EXERCISE BRIEF =>
Please give back, word for word, only the lines starting at the one containing "unfold State.pairCompare" and ending at the one containing "### Sys2Proof/Machine/FltOps.lean -/" within the material below.

---

/-! ### Sys2Proof/Machine/RefOps.lean -/

theorem State.refClear_kept {s k bits} (h : Kept q o s) : Kept q o (State.refClear s k bits) := by
  unfold State.refClear
  extract_lets -merge y1 y2 y3
  have h4 : Kept q o y1 := State.refLive_kept (h)
  clear_value y1
  have h5 : Kept q o y2 := Kept.ite (State.identify_kept (h4)) (h4)
  clear_value y2
  have h6 : Kept q o y3 := State.refSettle_kept (h5)
  clear_value y3
  exact Kept.ite (h) (Kept.ite (State.selFollow_kept (State.selEvalAll_kept (h6)) (h)) (h6))

theorem State.refArrive_kept {s k} (h : Kept q o s) : Kept q o (State.refArrive s k) := by
  unfold State.refArrive
  exact Kept.ite (h) (State.refClear_kept (State.modRef_kept (h)))

theorem State.refSilent_kept {s k} (h : Kept q o s) : Kept q o (State.refSilent s k) := by unfold State.refSilent; exact Kept.ite (h) (State.refMonitor_kept (h))

theorem State.refsOn_kept {s f g} (h : Kept q o s) (hf2 : ∀ x0 x1, Kept q o x0 → Kept q o (g x0 x1)) : Kept q o (State.refsOn s f g) := by
  unfold State.refsOn
  exact Kept.foldl (h) (fun _ _ h2 => Kept.ite (hf2 _ _ (h2)) (h2))

theorem State.refTerm_kept {s d k fall} (h : Kept q o s) : Kept q o (State.refTerm s d k fall) := by
  unfold State.refTerm
  split
  · exact h
  · exact Kept.ite (State.untrace_kept (h)) (Kept.ite (h) (Kept.ite (State.ledgerOffer_kept (h)) (State.ledgerRise_kept (h))))

theorem State.setEffQ_kept {s d k q1} (h : Kept q o s) : Kept q o (State.setEffQ s d k q1) := by
  unfold State.setEffQ
  extract_lets -merge y1
  exact State.refTerm_kept (State.modSel_kept (h))

theorem State.selQuality_kept {s d k q1} (h : Kept q o s) : Kept q o (State.selQuality s d k q1) := by
  unfold State.selQuality
  exact Kept.ite (State.setEffQ_kept (h)) (State.modSel_kept (h))

theorem State.advertise_kept {s k q1 raw} (h : Kept q o s) : Kept q o (State.advertise s k q1 raw) := by
  unfold State.advertise
  extract_lets -merge y1 y2 y3
  have h4 : Kept q o y1 := State.setFld_kept (State.setFld_kept (h))
  clear_value y1
  have h7 : Kept q o y2 := Kept.foldl (h4) (fun _ _ h6 => State.selQuality_kept (h6))
  clear_value y2
  exact Kept.ite (h4) (State.selFollow_kept (State.selEvalAll_kept (State.refSettle_kept (State.refLive_kept (h7)))) (h))

theorem State.qholdEnd_kept {s d k} (h : Kept q o s) : Kept q o (State.qholdEnd s d k) := by
  unfold State.qholdEnd
  extract_lets -merge y1
  have h2 : Kept q o y1 := State.setEffQ_kept (h)
  clear_value y1
  split
  · exact h
  · exact Kept.ite (State.selFollow_kept (State.selEval_kept (h2)) (h)) (h)

theorem State.compSwitch_kept {s k} (h : Kept q o s) : Kept q o (State.compSwitch s k) := by
  unfold State.compSwitch
  refine Kept.foldl (h) (fun x1 _ h2 => ?_)
  extract_lets -merge y3
  have h4 : Kept q o y3 := State.raise_kept (State.bump_kept (h2))
  clear_value y3
  split
  · exact h2
  · exact Kept.ite (State.ledgerToSlot_kept (State.acquire_kept (h4))) (h4)

theorem State.firstPhase_kept {s k} (h : Kept q o s) : Kept q o (State.firstPhase s k) := by
  unfold State.firstPhase
  refine Kept.foldl (h) (fun x1 _ h2 => ?_)
  refine Kept.ite ?_ ?_
  · split
    · exact h2
    · refine Kept.ite ?_ ?_
      · split
        · exact State.holdoverExit_kept (State.modSel_kept (h2))
        · exact h2
      · exact Kept.ite (State.ledgerToSlot_kept (State.acquire_kept (h2))) (h2)
  · exact h2

theorem State.refSample_kept {s k raw tick touched} (h : Kept q o s) : Kept q o (State.refSample s k raw tick touched) := by
  unfold State.refSample
  extract_lets -merge y1 y2 y3 y4 y5 y6 y7
  have h8 : Kept q o y5 := State.modRef_kept (h)
  clear_value y5
  have h9 : Kept q o y6 := Kept.ite (State.compSwitch_kept (h8)) (h8)
  clear_value y6
  have h10 : Kept q o y7 := State.refArrive_kept (State.refMonitor_kept (h9))
  clear_value y7
  exact Kept.ite (h) (State.selFollow_kept (State.firstPhase_kept (h10)) (h))

theorem State.pairStarts_kept {s} (h : Kept q o s) : Kept q o (State.pairStarts s) := by
  unfold State.pairStarts
  extract_lets -merge y1 y2 y3
  exact Kept.of_eq (h) rfl rfl rfl rfl rfl rfl rfl

theorem State.pairCompare_kept {s} (h : Kept q o s) : Kept q o (State.pairCompare s) := by
  unfold State.pairCompare
  extract_lets -merge y1 y2 y3
  have h6 : Kept q o y1 := Kept.foldl (h) (fun _ _ h5 => State.modRef_kept (h5))
  clear_value y1
  have h7 : Kept q o y3 := Kept.of_eq (h6) rfl rfl rfl rfl rfl rfl rfl
  clear_value y3
  exact Kept.ite (h) (State.pairStarts_kept (h7))

theorem State.pairRead_kept {s m} (h : Kept q o s) : Kept q o (State.pairRead s m) := by
  unfold State.pairRead
  extract_lets -merge y1 y2
  split
  · exact State.rejectRead_kept (h)
  · exact State.answer_kept (State.hsetAll_kept (h))

theorem State.ensOne_kept {s i} (h : Kept q o s) : Kept q o (State.ensOne s i) := by
  unfold State.ensOne
  extract_lets -merge y1 y2 y3 y4 y5 y6
  clear_value y1
  clear_value y2
  have h7 : Kept q o y5 := State.setBit_kept (h)
  clear_value y5
  have h8 : Kept q o y6 := State.modRef_kept (h7)
  clear_value y6
  exact Kept.ite (h) (State.refLive_kept (h8))
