-- ==== Sys2Proof/Laws/KeptFaults.lean ====
section
/-! SUPPORT. Sys2Proof/Laws/KeptFaults.lean: what a command of faults, the wings and the checkpoints keeps (Sys2Proof/Laws/Kept.lean): one lemma per operation and per meaning. -/
namespace Sys2Proof.Machine

variable {q : List Instr} {o : Otp} {s t : State}

/-! ### Sys2Proof/Machine/FltOps.lean -/

theorem State.modFlt_kept {s f} (h : Kept q o s) : Kept q o (State.modFlt s f) := by unfold State.modFlt; exact Kept.of_eq (h) rfl rfl rfl rfl rfl rfl rfl

theorem State.fltEvent_kept {s mask} (h : Kept q o s) : Kept q o (State.fltEvent s mask) := by unfold State.fltEvent; exact State.raise_kept (h)

theorem State.liveOn_kept {s e holds} (h : Kept q o s) : Kept q o (State.liveOn s e holds) := by unfold State.liveOn; exact State.modFlt_kept (h)

theorem State.liveOff_kept {s x} (h : Kept q o s) : Kept q o (State.liveOff s x) := by unfold State.liveOff; exact Kept.ite (h) (State.modFlt_kept (h))

theorem State.modRing_kept {s c f} (h : Kept q o s) : Kept q o (State.modRing s c f) := by
  unfold State.modRing
  extract_lets -merge y1
  exact Kept.of_eq (h) rfl rfl rfl rfl rfl rfl rfl

theorem State.ringPut_kept {s c e} (h : Kept q o s) : Kept q o (State.ringPut s c e) := by unfold State.ringPut; exact Kept.ite (State.modRing_kept (h)) (h)

/-! ### Sys2Proof/Machine/WngOps.lean -/

theorem State.modWng_kept {s f} (h : Kept q o s) : Kept q o (State.modWng s f) := by unfold State.modWng; exact Kept.of_eq (h) rfl rfl rfl rfl rfl rfl rfl

theorem State.modPath_kept {s x f} (h : Kept q o s) : Kept q o (State.modPath s x f) := by unfold State.modPath; exact State.modWng_kept (h)

theorem State.wngEvent_kept {s mask} (h : Kept q o s) : Kept q o (State.wngEvent s mask) := by unfold State.wngEvent; exact State.raise_kept (h)

theorem State.pathShow_kept {s x} (h : Kept q o s) : Kept q o (State.pathShow s x) := by
  unfold State.pathShow
  extract_lets -merge y1
  exact State.setFld_kept (h)

theorem State.muteFollow_kept {s before} (h : Kept q o s) (_hs1 : Kept q o before) : Kept q o (State.muteFollow s before) := by
  unfold State.muteFollow
  exact Kept.ite (State.btbCurtain_kept (State.cuesCut_kept (State.outsHoldOff_kept (h)))) (Kept.ite (State.outsRelease_kept (h)) (h))

theorem State.setRole_kept {s r} (h : Kept q o s) : Kept q o (State.setRole s r) := by
  unfold State.setRole
  exact Kept.ite (h) (State.muteFollow_kept (State.wngEvent_kept (State.setFld_kept (h))) (h))

theorem State.servicesStop_kept {s} (h : Kept q o s) : Kept q o (State.servicesStop s) := by
  unfold State.servicesStop
  extract_lets -merge y1 y2
  have h5 : Kept q o y1 := Kept.foldl (h) (fun _ _ h4 => State.cyc_kept (h4))
  clear_value y1
  have h6 : Kept q o y2 := State.wr_kept (State.modSvc_kept (h5))
  clear_value y2
  exact Kept.foldl (h6) (fun _ _ h8 => State.modPort_kept (h8))

theorem State.loopsFree_kept {s} (h : Kept q o s) : Kept q o (State.loopsFree s) := by
  unfold State.loopsFree
  refine Kept.foldl (h) (fun x1 _ h2 => ?_)
  refine Kept.ite ?_ ?_
  · exact h2
  · split
    · exact Kept.ite (State.dpllFree_kept (h2)) (h2)
    · exact Kept.ite (State.dpllFree_kept (h2)) (h2)

theorem State.loopsRelease_kept {s} (h : Kept q o s) : Kept q o (State.loopsRelease s) := by
  unfold State.loopsRelease
  exact Kept.foldl (h) (fun _ _ h2 => Kept.ite (h2) (State.dpllRelease_kept (h2)))

theorem State.becomeUnderstudy_kept {s} (h : Kept q o s) : Kept q o (State.becomeUnderstudy s) := by
  unfold State.becomeUnderstudy
  extract_lets -merge y1 y2 y3
  have h4 : Kept q o y1 := State.loopsRelease_kept (State.setRole_kept (State.servicesStop_kept (h)))
  clear_value y1
  have h7 : Kept q o y2 := Kept.foldl (h4) (fun _ _ h6 => State.untrace_kept (h6))
  clear_value y2
  have h8 : Kept q o y3 := State.modWng_kept (State.setBit_kept (h7))
  clear_value y3
  exact State.selFollow_kept (h8) (h)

---

RESPONSE TO THE TASK =>
  unfold State.pairCompare
  extract_lets -merge y1 y2 y3
  have h6 : Kept q o y1 := Kept.foldl (h) (fun _ _ h5 => State.modRef_kept (h5))
  clear_value y1
  have h7 : Kept q o y3 := Kept.of_eq (h6) rfl rfl rfl rfl rfl rfl rfl
  clear_value y3
  exact Kept.ite (h) (State.pairStarts_kept (h7))

theorem State.pairRead_kept {s m} (h : Kept q o s) : Kept q o (State.pairRead s m) := by
  unfold State.pairRead
  extract_lets -merge y1 y2
  split
  · exact State.rejectRead_kept (h)
  · exact State.answer_kept (State.hsetAll_kept (h))

theorem State.ensOne_kept {s i} (h : Kept q o s) : Kept q o (State.ensOne s i) := by
  unfold State.ensOne
  extract_lets -merge y1 y2 y3 y4 y5 y6
  clear_value y1
  clear_value y2
  have h7 : Kept q o y5 := State.setBit_kept (h)
  clear_value y5
  have h8 : Kept q o y6 := State.modRef_kept (h7)
  clear_value y6
  exact Kept.ite (h) (State.refLive_kept (h8))
-- ==== Sys2Proof/Laws/KeptFaults.lean ====
section
/-! SUPPORT. Sys2Proof/Laws/KeptFaults.lean: what a command of faults, the wings and the checkpoints keeps (Sys2Proof/Laws/Kept.lean): one lemma per operation and per meaning. -/
namespace Sys2Proof.Machine

variable {q : List Instr} {o : Otp} {s t : State}

/-! ### Sys2Proof/Machine/FltOps.lean -/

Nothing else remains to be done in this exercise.